1 files changed, 325 insertions, 0 deletions

diff --git a/js/games/nluqo.github.io/~bh/61a-pages/Solutions/week15 b/js/games/nluqo.github.io/~bh/61a-pages/Solutions/week15
new file mode 100644
index 0000000..4d67123
--- /dev/null
+++ b/js/games/nluqo.github.io/~bh/61a-pages/Solutions/week15
@@ -0,0 +1,325 @@
+CS 61A			Week 15 Solutions
+
+LAB
+===
+
+4.55
+
+(supervisor ?x (Bitdiddle Ben))
+
+(job ?x (accounting . ?y))
+
+(address ?x (Slumerville . ?y))
+
+The dots are needed because (accounting ?y), for example, would match
+only entries in which there was a single element after the word "accounting."
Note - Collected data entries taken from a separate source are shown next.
-- ==== Sys2Proof/Syntax.lean ====
section
/-!
DEFINITION. Syntax.lean: the commands the block takes (register accesses, protocol arrivals, pin and time events), one
constructor for each row of spec/opcode_table.json, with the operands each brings from outside.
-/
set_option autoImplicit false

namespace Sys2Proof

/-- A port P00 to P15. -/
abbrev Port := Fin 16
/-- A lane L000 to L127. -/
abbrev Lane := Fin 128
/-- A half-channel H000 to H127. -/
abbrev Hc := Fin 128
/-- A core die D00 to D15. -/
abbrev Die := Fin 16
/-- A monitored rail, in the order of PWR_SUPPLY.below: VDDC, VDDA, VDDH, VDDD, VPP, VAON. -/
abbrev Rail := Fin 6
/-- A temperature sensor, numbered as the node of the thermal model it sits in (R412). -/
abbrev Sensor := Fin 88
/-- A source code of a configuration access (R491). -/
abbrev Source := Fin 32
/-- A 24-bit byte address of configuration space (R3). -/
abbrev CfgAddr := Fin 16777216

/-- What the boot ROM reads of one firmware slot (R65, R459, R460): header fields, and the outcome of the reads, the hash and the
signature checks that the model does not compute. -/
structure BootSlot where
  /-- the flash answered -/
  readOk : Bool
  headerOk : Bool
  keyIndex : Nat
  /-- the digest of the public key equals the key hash at keyIndex -/
  hashOk : Bool
  sigOk : Bool
  revId : Nat
  rollback : Nat
  fwVersion : Nat
  /-- the words of the boot configuration block; none: bcb_offset is 0 -/
  config : Option (List Word)
  deriving DecidableEq, Repr

/-- A transaction header, field by field (R211). -/
structure Header where
  opcode : Nat
  fc : Nat
  panic : Bool
  tag : Nat
  src : Nat
  dst : Nat
  vn : Bool
  posted : Bool
  fence : Bool
  addr : Nat
  len : Nat
  rlen : Nat
  aux : Nat
  deriving DecidableEq, Repr

/-- A word of the OTP array with a copy that is not good at a read at two margins (R509, R513): region 0 to 7, or 8 for the control
rows. -/
structure OtpRead where
  region : Nat
  word : Nat
  goodA : Bool
  goodB : Bool
  deriving DecidableEq, Repr

/-- What programming a record came to (R515, R518): words that needed a redirection, by 2 * place + copy, and those whose spare failed
too. -/
structure OtpOutcome where
  redirect : List Nat
  stuck : List Nat
  deriving DecidableEq, Repr

/-- A finding of a self-test (R522, R525, R531, R533 to R537). -/
inductive Finding where
  /-- the LBIST signature differs -/
  | logic
  /-- rows at fault in the queue table, or in the timetable SRAM -/
  | queueSram (rows : Nat)
  | imageSram (rows : Nat)
  /-- a landing fault -/
  | landing (slice way : Nat)
  /-- a TSV path and its resistance in mΩ; 4095 and above open; a short reads as failed -/
  | tsv (index mohm : Nat) (short : Bool)
  /-- an ARRAY row with a bit in error -/
  | row (hc bank row : Nat)
  /-- a parcel of an ARRAY row whose save found errors, with the errors of the burst as pin and mask of its 64 beats (R531) -/
  | save (hc bank row pos : Nat) (errs : List (Nat × Nat))
  /-- a lane that fails its loopback -/
  | lane (lane : Nat)
  deriving DecidableEq, Repr

/-- What training, or a field retrain, of a half-channel came to (R343 to R348). -/
structure TrainOutcome where
  hc : Nat
  /-- the step that failed; 0 none -/
  failStep : Nat
  us : Nat
  /-- the WCK trim -/
  wck : Nat
  /-- DQ lines with their trims and eye as HC_DQ_DATA shows them -/
  dq : List (Nat × Word)
  /-- DQ lines, and CA lines of the channel, that newly failed and take a spare -/
  newDq : List Nat
  newCa : List Nat
  deriving DecidableEq, Repr

/-- What training of a core die came to (R338, R343, R344, R354). -/
structure DieOutcome where
  die : Nat
  ckTrim : Nat
  idOk : Bool
  mw4 : Nat
  seed : Nat
  deriving DecidableEq, Repr

/-- A sentinel read with corrected or uncorrectable symbols, and the parcels that the scrub of its bank finds in error: row, position
and the errors of the burst as pin and mask of the 64 beats (R357, R449, R450). -/
structure SentinelRead where
  /-- 32 * half-channel + bank -/
  bank : Nat
  symbols : Nat
  uncorrectable : Bool
  /-- corrected data differ from the pattern -/
  differs : Bool
  found : List (Nat × Nat × List (Nat × Nat))
  deriving DecidableEq, Repr

/-- What a PRBS checker counted on a lane since it was last read out (R115, R143): whether it holds lock, symbols compared, symbols in
error and bits in error. -/
structure LaneCount where
  locked : Bool
  symbols : Nat
  symErrs : Nat
  bitErrs : Nat
  deriving DecidableEq, Repr
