def LANE_LEDGER_ALLOW_mw : Field := ⟨LANE_LEDGER_ALLOW, 16, 0⟩

def LANE_LEDGER_USED_mw : Field := ⟨LANE_LEDGER_USED, 16, 0⟩

def LANE_LEDGER_STAGED_mw : Field := ⟨LANE_LEDGER_STAGED, 16, 0⟩

def LANE_LEDGER_STATUS_last_cause : Field := ⟨LANE_LEDGER_STATUS, 14, 12⟩
def LANE_LEDGER_STATUS_last_port : Field := ⟨LANE_LEDGER_STATUS, 11, 8⟩
def LANE_LEDGER_STATUS_bad_write : Field := ⟨LANE_LEDGER_STATUS, 2, 2⟩
def LANE_LEDGER_STATUS_over_staged : Field := ⟨LANE_LEDGER_STATUS, 1, 1⟩
def LANE_LEDGER_STATUS_frozen : Field := ⟨LANE_LEDGER_STATUS, 0, 0⟩

def LANE_LEDGER_REFUSALS_count : Field := ⟨LANE_LEDGER_REFUSALS, 15, 0⟩

def LANE_MASK0_reserved (k : Nat) : Field := ⟨LANE_MASK0 k, 31, 16⟩

def LANE_MASK1_reserved (k : Nat) : Field := ⟨LANE_MASK1 k, 31, 16⟩

def LANE_MASK0_level (k : Nat) : Field := ⟨LANE_MASK0 k, 15, 8⟩

def LANE_MASK1_level (k : Nat) : Field := ⟨LANE_MASK1 k, 15, 8⟩

def LANE_MASK0_bin (k : Nat) : Field := ⟨LANE_MASK0 k, 6, 0⟩

def LANE_MASK1_bin (k : Nat) : Field := ⟨LANE_MASK1 k, 6, 0⟩

def LANE_PLL_STATUS_lock : Field := ⟨LANE_PLL_STATUS, 7, 0⟩

def PORT_STATUS_peer_node_valid (p : Nat) : Field := ⟨PORT_STATUS p, 26, 26⟩
def PORT_STATUS_peer_node (p : Nat) : Field := ⟨PORT_STATUS p, 25, 20⟩
def PORT_STATUS_peer_present (p : Nat) : Field := ⟨PORT_STATUS p, 19, 19⟩
def PORT_STATUS_degraded (p : Nat) : Field := ⟨PORT_STATUS p, 18, 18⟩
def PORT_STATUS_ledger_wait (p : Nat) : Field := ⟨PORT_STATUS p, 17, 17⟩
def PORT_STATUS_stepped_down (p : Nat) : Field := ⟨PORT_STATUS p, 16, 16⟩
def PORT_STATUS_stored_path (p : Nat) : Field := ⟨PORT_STATUS p, 15, 15⟩
def PORT_STATUS_hold (p : Nat) : Field := ⟨PORT_STATUS p, 14, 14⟩
def PORT_STATUS_version (p : Nat) : Field := ⟨PORT_STATUS p, 13, 12⟩
def PORT_STATUS_target_reach (p : Nat) : Field := ⟨PORT_STATUS p, 11, 10⟩
def PORT_STATUS_target_gen (p : Nat) : Field := ⟨PORT_STATUS p, 9, 8⟩
def PORT_STATUS_reach (p : Nat) : Field := ⟨PORT_STATUS p, 7, 6⟩
def PORT_STATUS_gen (p : Nat) : Field := ⟨PORT_STATUS p, 5, 4⟩
def PORT_STATUS_stage (p : Nat) : Field := ⟨PORT_STATUS p, 3, 0⟩

def PORT_CTRL_sheddable (p : Nat) : Field := ⟨PORT_CTRL p, 7, 7⟩
def PORT_CTRL_allow_stored (p : Nat) : Field := ⟨PORT_CTRL p, 6, 6⟩
def PORT_CTRL_step_gen (p : Nat) : Field := ⟨PORT_CTRL p, 5, 4⟩
def PORT_CTRL_step_go (p : Nat) : Field := ⟨PORT_CTRL p, 3, 3⟩
def PORT_CTRL_retrain (p : Nat) : Field := ⟨PORT_CTRL p, 2, 2⟩
def PORT_CTRL_test_hold (p : Nat) : Field := ⟨PORT_CTRL p, 1, 1⟩
def PORT_CTRL_enable (p : Nat) : Field := ⟨PORT_CTRL p, 0, 0⟩

def PORT_CAP_versions (p : Nat) : Field := ⟨PORT_CAP p, 9, 8⟩
def PORT_CAP_reach (p : Nat) : Field := ⟨PORT_CAP p, 5, 4⟩
def PORT_CAP_gens (p : Nat) : Field := ⟨PORT_CAP p, 2, 0⟩

def PORT_PEER_CAP_valid (p : Nat) : Field := ⟨PORT_PEER_CAP p, 31, 31⟩
def PORT_PEER_CAP_peer_port (p : Nat) : Field := ⟨PORT_PEER_CAP p, 27, 24⟩
def PORT_PEER_CAP_stored_reach (p : Nat) : Field := ⟨PORT_PEER_CAP p, 19, 18⟩
def PORT_PEER_CAP_stored_gen (p : Nat) : Field := ⟨PORT_PEER_CAP p, 17, 16⟩
def PORT_PEER_CAP_fresh (p : Nat) : Field := ⟨PORT_PEER_CAP p, 14, 14⟩
def PORT_PEER_CAP_allow_stored (p : Nat) : Field := ⟨PORT_PEER_CAP p, 13, 13⟩
def PORT_PEER_CAP_store_valid (p : Nat) : Field := ⟨PORT_PEER_CAP p, 12, 12⟩
def PORT_PEER_CAP_caps (p : Nat) : Field := ⟨PORT_PEER_CAP p, 11, 0⟩

def PORT_NEG_step_outcome (p : Nat) : Field := ⟨PORT_NEG p, 17, 16⟩
def PORT_NEG_gen_cap (p : Nat) : Field := ⟨PORT_NEG p, 13, 12⟩
def PORT_NEG_ledger_cause (p : Nat) : Field := ⟨PORT_NEG p, 10, 8⟩
def PORT_NEG_attempts (p : Nat) : Field := ⟨PORT_NEG p, 7, 4⟩
def PORT_NEG_cause (p : Nat) : Field := ⟨PORT_NEG p, 2, 0⟩

def PORT_FALL_falls (p : Nat) : Field := ⟨PORT_FALL p, 31, 16⟩
def PORT_FALL_stepdowns (p : Nat) : Field := ⟨PORT_FALL p, 15, 8⟩
def PORT_FALL_last_cause (p : Nat) : Field := ⟨PORT_FALL p, 7, 0⟩

def PORT_DEGRADE_stepdown_en (p : Nat) : Field := ⟨PORT_DEGRADE p, 29, 29⟩
def PORT_DEGRADE_enable (p : Nat) : Field := ⟨PORT_DEGRADE p, 28, 28⟩
def PORT_DEGRADE_inner_thr (p : Nat) : Field := ⟨PORT_DEGRADE p, 27, 20⟩
def PORT_DEGRADE_deg_windows (p : Nat) : Field := ⟨PORT_DEGRADE p, 19, 16⟩
def PORT_DEGRADE_ucw_thr (p : Nat) : Field := ⟨PORT_DEGRADE p, 15, 12⟩
def PORT_DEGRADE_cnt_thr (p : Nat) : Field := ⟨PORT_DEGRADE p, 11, 4⟩
def PORT_DEGRADE_hist_thr (p : Nat) : Field := ⟨PORT_DEGRADE p, 3, 0⟩

def PORT_FEC_CTRL_early_stop (p : Nat) : Field := ⟨PORT_FEC_CTRL p, 4, 4⟩
def PORT_FEC_CTRL_inner_iter (p : Nat) : Field := ⟨PORT_FEC_CTRL p, 2, 0⟩

def PORT_FEC_STATUS_iter_avg (p : Nat) : Field := ⟨PORT_FEC_STATUS p, 23, 16⟩
def PORT_FEC_STATUS_skew (p : Nat) : Field := ⟨PORT_FEC_STATUS p, 15, 8⟩
def PORT_FEC_STATUS_lane_aligned (p : Nat) : Field := ⟨PORT_FEC_STATUS p, 3, 3⟩
def PORT_FEC_STATUS_flit_lock (p : Nat) : Field := ⟨PORT_FEC_STATUS p, 2, 2⟩
def PORT_FEC_STATUS_inner_lock (p : Nat) : Field := ⟨PORT_FEC_STATUS p, 1, 1⟩
def PORT_FEC_STATUS_rs_lock (p : Nat) : Field := ⟨PORT_FEC_STATUS p, 0, 0⟩

def PORT_STATS_CLR_clear (p : Nat) : Field := ⟨PORT_STATS_CLR p, 0, 0⟩

def PORT_TOW_CTRL_beacon_int (p : Nat) : Field := ⟨PORT_TOW_CTRL p, 15, 12⟩
def PORT_TOW_CTRL_code_lock_en (p : Nat) : Field := ⟨PORT_TOW_CTRL p, 10, 10⟩
def PORT_TOW_CTRL_mgmt_en (p : Nat) : Field := ⟨PORT_TOW_CTRL p, 9, 9⟩
def PORT_TOW_CTRL_beacon_en (p : Nat) : Field := ⟨PORT_TOW_CTRL p, 8, 8⟩
def PORT_TOW_CTRL_hail_err (p : Nat) : Field := ⟨PORT_TOW_CTRL p, 6, 4⟩
def PORT_TOW_CTRL_tx_code (p : Nat) : Field := ⟨PORT_TOW_CTRL p, 3, 0⟩
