-- ==== Sys2Proof/Machine/State.lean ====
section
/-!
DEFINITION. Machine/State.lean: everything the spec gives the block to hold, as plain data, the reasons a step can stop, and the
state after power-on.
-/
set_option autoImplicit false

namespace Sys2Proof.Machine

/-- Reasons a step faults.  There are none: the spec answers every command of the block, and names no address whose access stops it
(R492). -/
inductive Fault where
  deriving DecidableEq, Repr

/-- Reasons a step is refused. -/
inductive Refusal where
  /-- raised by an arm of Dispatch.lean whose command has no meaning yet; safe: the model stops -/
  | notModelled (mnemonic : String)
  deriving DecidableEq, Repr

/-! ### The commit controller, the paired writes and the configuration check (01_architecture, 18_registers_and_otp) -/

/-- A change the device itself decided, waiting in the second commit slot (R21). -/
inductive HwChange where
  /-- the next shedding step is taken (R453) -/
  | shed
  /-- the last shedding step is undone (R454) -/
  | shedUndo
  /-- the throttle level becomes this (R11, R423) -/
  | level (n : Nat)
  /-- STORM becomes the live image (R300) -/
  | stormEnter
  /-- ACTIVE becomes the live image again (R300) -/
  | stormExit
  /-- a bank is taken out of service (R371) -/
  | retireBank (hc : Nat) (bank : Nat)
  /-- ACTIVE and STANDBY change places for MAINTENANCE (R439); it waits for a period boundary -/
  | imageSwap
  /-- MAINTENANCE begins without an image change (R439) -/
  | maintenance
  deriving DecidableEq, Repr

/-- The commit controller (R14 to R19). -/
structure Commit where
  /-- target crossing of the accepted arm -/
  armed : Option Nat
  /-- PREPARE was issued -/
  preparing : Bool
  /-- the ready votes sampled in cycle 90: the mask of refusing units -/
  vote : Option Nat
  /-- the hardware commit slot: changes decided in the current crossing, and those due at the boundary just passed (R21) -/
  hw : List HwChange
  hwDue : List HwChange
  /-- crossings left of the suspension of the configuration comparison (R20, R504) -/
  suspendLeft : Nat
  /-- CFG_DRIFT was raised and no matching pass or CFG_COMMIT followed (R504) -/
  drifting : Bool
  deriving DecidableEq, Repr

/-- The value written in the first step of a paired write (R496). -/
structure PairPending where
  value : Word
  src : Nat
  deriving DecidableEq, Repr

/-! ### Pins, rails and the always-on domain (02_package, 03_start_and_reset, 16_modes) -/

/-- The pins of the sideband and the rails as the block sees them. -/
structure Pins where
  vaon : Bool
  pwrgood : Bool
  resetN : Bool
  /-- NODEID as last sampled (R54) -/
  nodeid : Nat
  /-- THERMTRIP_N driven low (R426) -/
  thermtrip : Bool
  /-- SNAP_N driven low by the device (R486) -/
  snapDrive : Bool
  /-- SNAP_N ignored as an input (R486) -/
  snapIgnore : Bool
  /-- VQPS in mV as last seen -/
  vqps : Nat
  /-- rails above their recovery level (R454) -/
  recovered : Nat
  /-- rails below their reset level (R456) -/
  atReset : Nat
  /-- lowest reading in mV of each rail that has left nominal -/
  mv : KMap Nat
  deriving DecidableEq, Repr

/-- A supply excursion under way (R455). -/
structure Excursion where
  first : Nat
  minMv : Nat
  deepest : Nat
  below : Nat
  /-- tick of the flag -/
  start : Nat
  deriving DecidableEq, Repr

/-- The signature of a sentinel write (R448). -/
structure Signature where
  seed : Nat
  k : Nat
  cross : Nat
  deriving DecidableEq, Repr

/-- The anchor record (R76, R78). -/
structure AnchorRecord where
  cross : Nat
  source : Nat
  kind : Nat
  anchorRun : Bool
  flushed : Bool
  unconfirmed : Nat
  stale : Nat
  dirty : Nat
  /-- PLACE, ATTR, FC_LO, FC_HI of every region -/
  regions : KMap Word
  deriving DecidableEq, Repr

/-- A lane's saved coefficients (R112). -/
structure CoeffRecord where
  gen : Nat
  reach : Nat
  regs : KMap Word
  taps : KMap Nat
  deriving DecidableEq, Repr

/-- The always-on domain (R432). -/
structure AlwaysOn where
  /-- rails were applied out of order (R45) -/
  seqViolation : Bool
  /-- FILL did not complete (R69) -/
  fillIncomplete : Bool
  /-- E324 was raised since power-up (R46) -/
  vqpsReported : Bool
  anchor : Option AnchorRecord
  signature : Option Signature
  /-- sentinel writes since the last cold start (R448) -/
  sentinelWrites : Nat
  /-- dies that confirmed self-refresh -/
  selfRefresh : Nat
  /-- VDDD and VPP stayed above their reset levels while the dies were in self-refresh (R74) -/
  railsHeld : Bool
  /-- valid records of the coefficient store, by lane (R112) -/
  coeffs : KMap CoeffRecord
  excursion : Option Excursion
  /-- a tripped device waits to re-arm (R428) -/
  tripped : Bool
  /-- this START follows a trip (R428) -/
  tripStart : Bool
  /-- an excursion ended at a reset level: SUPPLY_DIP is raised at the next release (R456) -/
  dipDue : Bool
  /-- a self-test at START passed: THM_ON_S when the record was set (R523) -/
  passRecord : Option Nat
  /-- rows recorded as under test by an ARRAY pass: one row of every bank of a group of half-channels: the first, how many, the row (R531) -/
  underTest : Option (Nat × Nat × Nat)
  /-- fw_version of the fault record (R462); its cause and program counter are in MBX_WDOG and MBX_WDOG_PC -/
  faultVersion : Word
  deriving DecidableEq, Repr

/-! ### START and reset (03_start_and_reset) -/

/-- Where START stands. -/
inductive StartPhase where
  /-- held in reset: waiting for the pins, for power or for re-arm -/
  | held
  /-- the anchor sequence runs (R76) -/
  | anchoring
  /-- the 10 µs of R73 run -/
  | delay
  /-- START runs -/
  | running
  /-- START has ended, by release or in SAFE -/
  | ended
  deriving DecidableEq, Repr

/-- A reset requested and not begun (R80, R81). -/
structure ResetRequest where
  /-- 1 warm, 2 base-die-only -/
  kind : Nat
  source : Nat
  flush : Bool
  /-- the drain of R80 runs -/
  draining : Bool
  deriving DecidableEq, Repr

structure Start where
  phase : StartPhase
  /-- 0 cold, 1 warm, 2 base-die-only: the type of the last reset -/
  kind : Nat
  request : Option ResetRequest
  /-- START waits for RESET_N and PWRGOOD after this reset (R73) -/
  waitPins : Bool
  /-- core dies have left self-refresh in this START (R82) -/
  diesOut : Bool
  /-- INIT, and WARMUP where it runs, have ended: release follows (R71) -/
  ready : Bool
  /-- ports whose requested port-only reset waits to begin (R81) -/
  portResets : List Nat
  deriving DecidableEq, Repr

/-! ### Modes (16_modes_and_supply) -/

/-- A mode request (R435). -/
structure ModeReq where
  target : Nat
  tag : Nat
  mimg : Bool
  noBist : Bool
  deriving DecidableEq, Repr

/-- The transition in flight (R439). -/
structure Transition where
  req : ModeReq
  /-- the mode it started from -/
  source : Nat
  step : Nat
  /-- the commit point is passed -/
  committed : Bool
  /-- SAFE or COLD that preempts it at the next abortable point (R438) -/
  preempt : Option ModeReq
  /-- it waits for an armed commit to resolve (R19) -/
  waiting : Bool
  /-- dies that have not confirmed the first SRE (R440) -/
  srfRetry : Nat
  deriving DecidableEq, Repr

structure Modes where
  inflight : Option Transition
  pending : Option ModeReq
  /-- memory operations delivered wait in VC0 (R444) -/
  intakeClosed : Bool
  /-- ports held in IDLE (R444) -/
  held : Nat
  /-- tick at which the running exit began -/
  exitStart : Nat
  /-- tick of the last undo of a shedding step (R454) -/
  undoTick : Nat
  /-- tick at which CROSS_CNT stopped for RETENTION (R446) -/
  stopTick : Nat
  /-- STANDBY was swapped in for MAINTENANCE (R439) -/
  swapped : Bool
  deriving DecidableEq, Repr

/-! ### Events and snapshots (17_purser_events_snapshot) -/

/-- Occurrences of an event in the current crossing, and its info (R477, R480). -/
structure Raised where
  count : Nat
  info : Nat
  deriving DecidableEq, Repr

structure Events where
  raised : KMap Raised
  counts : KMap Nat
  /-- the ring of 4096 records (R481), by index -/
  log : KMap (BitVec 128)
  /-- records held -/
  held : Nat
  /-- words 1 to 3 of the record last latched by a read of EVT_LOG_W0 -/
  latched : Nat
  /-- E358 was raised since EVT_LOG_LOST was cleared -/
  lostRaised : Bool
  deriving DecidableEq, Repr

/-- A snapshot being taken (R485). -/
structure Capture where
  sources : Nat
  /-- the event that triggered it; 0x1FF none -/
  event : Nat
  /-- the boundary at which it latches has come -/
  due : Bool
  /-- the slot that its words go to -/
  slot : Nat
  /-- words latched, once the latch boundary has passed and the blocks drain -/
  words : Option (KMap Word)
  deriving DecidableEq, Repr

structure Snap where
  capture : Option Capture
  heldNext : Option Capture
  /-- words of the slots that hold an unacknowledged snapshot -/
  slots : KMap (KMap Word)
  /-- the four slots in order of last use, least recent first -/
  order : List Nat
  seq : Nat
  deriving DecidableEq, Repr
+That is, (accounting ?y) would match (accounting scrivener) but not
+(accounting chief accountant).
+
+
+4.62
+The base case here involves a 1-element list, not the empty list.
+
+(rule (last-pair (?x) (?x)))
+
+(rule (last-pair (?y . ?z) ?x)
+      (last-pair ?z ?x))
+
+
+HOMEWORK
+========
+
+4.56
+
+(and (supervisor ?x (Bitdiddle Ben))
+     (address ?x ?y))
+
+(and (salary ?x ?s1)
+     (salary (Bitdiddle Ben) ?s2)
+     (lisp-value < ?s1 ?s2))
+
+(and (supervisor ?who ?boss)
+     (not (job ?boss (computer . ?y)))
+     (job ?boss ?z))
+
+The key point here is that we use the same variable name twice if we want
+it to match the same item both times.
+
+
+4.57
+
+(rule (same ?x ?x))		;; Don't use (lisp-value eq? ....)
+
+(rule (replace ?p1 ?p2)
+      (and (or (and (job ?p1 ?x) (job ?p2 ?x))
+	       (and (job ?p1 ?x) (job ?p2 ?y) (can-do-job ?x ?y)))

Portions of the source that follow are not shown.